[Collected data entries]
-- ==== Sys2Proof/Machine/State.lean ====
section
/-! DEFINITION. The state of the block: plain data, holding every piece of state the spec gives the
machine. Registers that only store a value live in `regs`, keyed by page and offset (RegMap.lean
gives each its name, access code and reset value); everything else has a field of its own. -/

namespace Sys2Proof.Machine

/-- Severities of an event record (Table 15.9). -/
inductive Severity where
  | info | note | fault | fatal
  deriving DecidableEq, Repr

/-- An event before it takes a SEQ (Table 15.9). -/
structure EvRec where
  time   : Word
  code   : BitVec 16
  source : BitVec 11
  unit   : BitVec 5
  sev    : Severity
  layer  : BitVec 16
  oper   : BitVec 16
  cseq   : BitVec 32
  detail : Word
  deriving DecidableEq, Repr

/-- The packet outstanding on a node's stream to the hub (R98, R101). -/
structure StreamSt where
  xid     : BitVec 16 := 0
  first   : Word := 0               -- first injection
  start   : Word := 0               -- last start of its timer
  resends : Nat := 0
  held    : Bool := false
  acked   : Bool := false
  taken   : Bool := false           -- the hub has applied the summary, whose ACK is still missing
  lost    : Bool := false           -- discarded on its way: only a re-send brings it
  gone    : Bool := false           -- R101: given up after RESEND_LIMIT re-sends
  deriving DecidableEq, Repr

/-- A Palalmux request still unanswered (R45): its kind as in Table 15.17, the beats it has waited, and whether its
time-out has been taken. -/
structure MgmtReq where
  kind   : Nat
  waited : Nat := 0
  lost   : Bool := false
  deriving DecidableEq, Repr

/-- Bring-up, freeze and Repose (chapters 13 and 14). -/
structure Life where
  powered   : Bool := true          -- R52: plinth power; reset: on
  stage     : Nat := 0              -- R428: 0 to 5; reset: S0
  collected : Bool := false         -- S0's work was done (Table 14.1)
  fwReady   : Bool := false         -- R429
  stageBeats : Nat := 0             -- R432: beat ticks of this stage
  allBeats  : Nat := 0              -- R432: beat ticks since S0
  degraded  : Bool := false         -- Table 15.8
  worst     : Nat := 0              -- Table 14.10 RESULT
  powerGood : BitVec 26 := 0        -- Table 14.3, S0
  silent    : List Nat := []        -- nodes that did not answer at S0
  readyBeat : Nat := 0              -- Table 14.10
  frozen    : Bool := false         -- R416
  freezeTime : Word := 0            -- R419
  shutdown  : Bool := false         -- R320
  freezePending : Bool := false     -- R416: FREEZE dispatched in this beat
  freezeReason  : BitVec 32 := 0
  shutdownEvent : Option EvRec := none -- R320: decided in this beat
  readOnly  : BitVec 12 := 0        -- R323: layers trained without writes
  repose    : Nat := 0              -- Table 14.11: 0 ACTIVE, 1 ENTERING, 2 REPOSE, 3 WAKING
  reposeBeat : Nat := 0             -- Table 14.11
  reposeStart : Nat := 0            -- beat of dispatch of REPOSE
  reposeOrder : Option Nat := none  -- the REPOSE order in progress
  wakeAt    : Word := 0             -- plinth time at which REPOSE WAKE 1 was dispatched
  lastWake  : Word := 0             -- Table 14.11
  retrain   : Option Nat := none    -- R434: allBeats at the last round of link training
  mgmtOk    : Bool := false         -- Table 15.8
  mgmtReqs  : List MgmtReq := []    -- R45: Palalmux requests still unanswered, the oldest first
  mgmtLostBeat : Nat := 0           -- R45
  grade125  : Bool := false         -- R382
  features  : BitVec 5 := 0         -- FEATURES.IN_FORCE (R381)
  pendingReset : BitVec 5 := 0      -- FEATURES.PENDING_RESET (R382)
  featuresNext : BitVec 5 := 0      -- accepted, in force at the next tick (R381)
  deriving DecidableEq, Repr

/-- Plinth time and synchronization (chapter 2). -/
structure TimeSt where
  time      : Word := 0             -- R53: PLINTH_TIME; reset 0
  phase     : Nat := 0              -- phases of Table 2.1 done in this beat
  slewPend  : Int := 0              -- R58, R62: counts still to slew
  lastSlew  : Nat := 0              -- R53: cycles since the last step of 0 or 2, that step among them
  state     : Nat := 0              -- Table 2.7 STATE: LOCAL
  uplink    : Nat := 0x3F           -- Table 2.7
  depth     : Nat := 0              -- Table 2.7
  skewMet   : Bool := false         -- R59
  ppsLock   : Bool := false         -- R63
  ppsLost   : Bool := false         -- R63
  adopted   : Bool := false         -- Table 2.7
  masterId  : Word := Config.chipId -- Table 2.5: own chip ID
  offset    : BitVec 32 := 0        -- Table 2.5 OFFSET
  good      : Nat := 0              -- R59: beats with the offset within 1 cycle
  missed    : Nat := 0              -- R114: consecutive lost exchanges
  ppsStamp  : Word := 0             -- R62
  ppsSeen   : Bool := false         -- an edge has come since reset
  ppsErr    : BitVec 32 := 0        -- R62
  ppsGood   : Nat := 0              -- R63: consecutive good intervals
  ppsBeats  : Nat := 0              -- R63: elapsed beats since the last edge, or S0
  adoptStep : Word := 0             -- R60
  stopped   : BitVec 26 := 0        -- R73: DOMAIN_STOPPED
  lastEdge  : Tbl Word := []        -- R73: time of a stopped domain's last edge
  ordered   : BitVec 26 := 0        -- R73: stops ordered by Chimin
  lateNow   : Nat := 0              -- R69: late summaries in this beat
  lateOldest : Nat := 0             -- Table 2.4 BEAT_LATE
  ctlInForce : Word := 4            -- R78: SYNC_CTL as of the last election
  masterForced : Bool := false      -- R56: the master claims with ROLE = MASTER
  split     : Option Word := none   -- R56: the master to whom this chip, with ROLE = MASTER, last lost
  masterLost : Bool := false        -- R61: the chip's master is gone, and TIME_MASTER not yet raised
  ppsRate   : Int := 0              -- R62: counts by which a disciplining master slews each interval
  advs      : List ElectAdv := []   -- R57: advertisements received since the last election
  stamps    : Tbl (Option (Word × Word)) := [] -- R70, R71: per domain, plinth cycle and timestamp of its last record
  deriving DecidableEq, Repr

/-- One count of R479: occurrences in a beat and the record of the first. -/
structure BeatCount where
  count : Nat := 0
  first : Option EvRec := none
  deriving DecidableEq, Repr

/-- The event path of the hub (chapter 15). -/
structure EvSt where
  flight  : List (Nat × EvRec) := [] -- R105: the nodes' event queues, (node, record) in order of raising
  stream  : Tbl (Option StreamSt) := [] -- R98: per node, its EVENT stream while the node's oldest record is outstanding
  xids    : Tbl (BitVec 16) := []   -- R103: last XID of each node's EVENT stream
  lastOut : Option (Nat × List WireFlit) := none -- R86: EVENT packet that a node last injected
  queue   : List EvRec := []        -- R456: records that reached the hub in this beat
  store   : Tbl (Option (EvRec × BitVec 28)) := []  -- R456: the 8,192 places, by SEQ mod 8,192
  held    : Nat := 0                -- R456: records not yet copied
  lastSeq : BitVec 28 := 0x0FFF_FFFF -- Table 15.10 LAST_SEQ
  hostWr  : BitVec 32 := 0          -- Table 15.10
  lostNow : Nat := 0                -- R458: dropped since the last EVT_LOST
  lostSerious : Bool := false
  lostSeq : BitVec 28 := 0
  firstFatal : Option (EvRec × BitVec 28) := none -- Table 15.7 FIRST_FATAL
  pend    : Tbl (BitVec 16) := []   -- Table 15.1 PAGE_EVT_PEND, by page
  msixMask : BitVec 10 := 0x3FF     -- R39: masked entries (assumption 8)
  msixPend : BitVec 10 := 0         -- R39
  msixSent : List Nat := []         -- the model's own: vectors of the messages last sent
  denied  : BeatCount := {}         -- ACCESS_DENIED of this beat
  deniedOld : BeatCount := {}       -- the closed count of the beat before
  misuse  : BeatCount := {}         -- WINDOW_MISUSE
  misuseOld : BeatCount := {}
  crc     : BeatCount := {}         -- the hub's own ARM_CRC
  crcOld  : BeatCount := {}
  lastDenied : Word := 0            -- Table 12.15
  deriving DecidableEq, Repr

/-- Order statuses (Table 15.13). -/
inductive Status where
  | ok | accepted | badOperand | stateIllegal | notLicensed | noSpare | outOfWindow | fuseFull
  | cancelled | gatherTimeout | dirtyOverflow | noSpace | storeError | noStore | notFound
  | storeCorrupt | keyMismatch | restoreMismatch | peerUnreachable | partnerBusy | sameFeed
  | mirrorDependent | digestFailed | chipMismatch
  deriving DecidableEq, Repr

/-- An order taken at intake and not yet finally posted. -/
structure OrderRec where
  id       : Nat
  ref      : OrderRef
  word     : Word
  reserved : Nat                    -- R463: status entries still reserved
  turn     : Bool := false          -- its dispatch turn has come
  accepted : Bool := false          -- ACCEPTED was posted
  done     : Option Status := none
  detail   : BitVec 32 := 0         -- Table 15.14
  wait     : Bool := false          -- R475: UNFENCE in a cast pause, applied at resume
  beat     : Nat := 0               -- beat of intake (R355)
  deriving DecidableEq, Repr

/-- The order window (chapter 15). -/
structure OrdSt where
  window  : Tbl Word := []          -- R461: 64 slots
  hostNext : Nat := 0               -- Table 15.16
  mgmtNext : Nat := 56              -- Table 15.16
  hostWr  : BitVec 32 := 0
  mgmtWr  : BitVec 32 := 0
  hostRing : Tbl (Word × Word) := [] -- R464
  mgmtRing : Tbl (Word × Word) := []
  orders  : List OrderRec := []     -- taken, oldest first
  nextId  : Nat := 0
  waiting : List Nat := []          -- R65: slots written since the tick
  deriving DecidableEq, Repr

/-- An armature transaction of the hub toward nodes (R98, R101). -/
structure Outgoing where
  vc      : Nat
  op      : BitVec 8
  operand : BitVec 96
  mapgen  : BitVec 16
  data    : List Flit               -- further body flits of a LOAD
  dests   : BitVec 1152
  left    : BitVec 1152             -- nodes whose ACK is missing
  held    : BitVec 1152             -- nodes that answered ACK_HELD
  xid     : BitVec 16
  sentAt  : Word
  resends : Tbl Nat                 -- per node
  timers  : Tbl (Option Word)       -- R101: last start of a node's timer; sentAt where unlisted
  late    : Bool
  order   : Option Nat              -- the order whose completion waits for it
  gone    : BitVec 1152 := 0        -- R101: nodes given up after RESEND_LIMIT re-sends
  deriving DecidableEq, Repr

/-- A hub-to-hub packet that is outstanding at this hub (R113). -/
structure PeerOut where
  stream  : StreamId
  xid     : BitVec 16
  resends : Nat
  held    : Bool
  start   : Word                    -- R101: last start of its timer
  kind    : Nat := 5                -- HUBMSG or HUBREPLY (Table 3.4)
  body    : List Flit := []
  deriving DecidableEq, Repr

/-- An acknowledgement in an endpoint's queue (R104): the queue (a node, or 0x4C0 plus the quadrant of a hub port),
the stream and XID it answers, whether it is ACK_HELD, and its one flit. -/
structure AckOut where
  port   : Nat
  stream : StreamId
  xid    : BitVec 16
  held   : Bool
  flits  : List WireFlit
  deriving DecidableEq, Repr

/-- The armature network as far as its endpoints see it (chapter 3). -/
structure ArmSt where
  ondieOk : Bool := false           -- Table 3.12
  sent    : List Outgoing := []     -- outstanding, at most one per VC
  queue   : List Outgoing := []     -- R98, R256: waiting for injection
  peers   : List PeerOut := []      -- R113: outstanding packets to peer hubs
  peerWait : List (StreamId × Nat × List Flit) := [] -- R98: messages to peer hubs that wait for their stream: KIND and body
  lastPeer : List (StreamId × BitVec 16) := [] -- R103: last XID sent to a peer hub
  lastSent : List (Nat × BitVec 1152 × BitVec 16) := [] -- R103: per VC, nodes and the last XID that the hub sent them
  acks    : List AckOut := []       -- R104: acknowledgement queues of nodes and hub ports, oldest first
  routes  : Tbl (BitVec 48) := []   -- R89: route words of the nodes, written at S0
  hubOut  : List (Nat × List WireFlit) := [] -- R90: packets that the hub last injected, by the tile of their hub port
  replies : List (Nat × List Flit × StreamSt) := [] -- R98: REPLY messages of the nodes, oldest first: node and body
  replyXids : Tbl (BitVec 16) := [] -- R103: last XID of each node's REPLY stream
  nodeOut : Option (Nat × List WireFlit) := none -- R98: SUMMARY or REPLY packet that a node last injected
  linkOut : List (Nat × List Flit) := [] -- R110: sentinel packets that the hub sent in this beat, by link
  lastXid : List (StreamId × BitVec 16) := [] -- R99: last XID accepted per stream
  inbox   : List (StreamId × BitVec 16) := [] -- R99: accepted packets not yet consumed
  parked  : List (Nat × BitVec 8 × NodeOp × List Flit) := [] -- R100, R264: parked orders, oldest first
  lastAck : Option (StreamId × BitVec 16 × Bool) := none -- R100: acknowledgement last sent; true is ACK_HELD
  lastReply : Option (Nat × List Flit) := none -- R87: body flits of the packets of the reply last sent by a node
  lastForward : Option (Nat × List Flit) := none -- R110: sentinel packet last sent on, with its link
  xid     : BitVec 16 := 0          -- R103: next XID of the hub
  onAlt   : BitVec 64 := 0          -- Table 3.16 ON_ALT
  primLost : BitVec 64 := 0         -- R113: entries on their alternate whose primary's first link was not trained since
  unreachable : List (BitVec 13) := [] -- R113: peer chips given up
  throttled : List Nat := []        -- Table 3.12 NODES_THROTTLED
  flagged  : Nat := 0               -- R106: summaries of this beat with the throttle flag
  dropped  : Nat := 0               -- R106: events dropped, by the summaries of this beat
  lastChange : Word := 0            -- R256: time of the last acknowledgement of a map change
  deriving DecidableEq, Repr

DIRECTIONS
Up to and including the line with "and 14). -/", output each line of the entries above exactly, starting from the first.

OUTPUT FOR THIS TASK
-- ==== Sys2Proof/Machine/State.lean ====
section
/-! DEFINITION. The state of the block: plain data, holding every piece of state the spec gives the
machine. Registers that only store a value live in `regs`, keyed by page and offset (RegMap.lean
gives each its name, access code and reset value); everything else has a field of its own. -/

namespace Sys2Proof.Machine

/-- Severities of an event record (Table 15.9). -/
inductive Severity where
  | info | note | fault | fatal
  deriving DecidableEq, Repr

/-- An event before it takes a SEQ (Table 15.9). -/
structure EvRec where
  time   : Word
  code   : BitVec 16
  source : BitVec 11
  unit   : BitVec 5
  sev    : Severity
  layer  : BitVec 16
  oper   : BitVec 16
  cseq   : BitVec 32
  detail : Word
  deriving DecidableEq, Repr

/-- The packet outstanding on a node's stream to the hub (R98, R101). -/
structure StreamSt where
  xid     : BitVec 16 := 0
  first   : Word := 0               -- first injection
  start   : Word := 0               -- last start of its timer
  resends : Nat := 0
  held    : Bool := false
  acked   : Bool := false
  taken   : Bool := false           -- the hub has applied the summary, whose ACK is still missing
  lost    : Bool := false           -- discarded on its way: only a re-send brings it
  gone    : Bool := false           -- R101: given up after RESEND_LIMIT re-sends
  deriving DecidableEq, Repr

/-- A Palalmux request still unanswered (R45): its kind as in Table 15.17, the beats it has waited, and whether its
time-out has been taken. -/
structure MgmtReq where
  kind   : Nat
  waited : Nat := 0
  lost   : Bool := false
  deriving DecidableEq, Repr

/-- Bring-up, freeze and Repose (chapters 13 and 14). -/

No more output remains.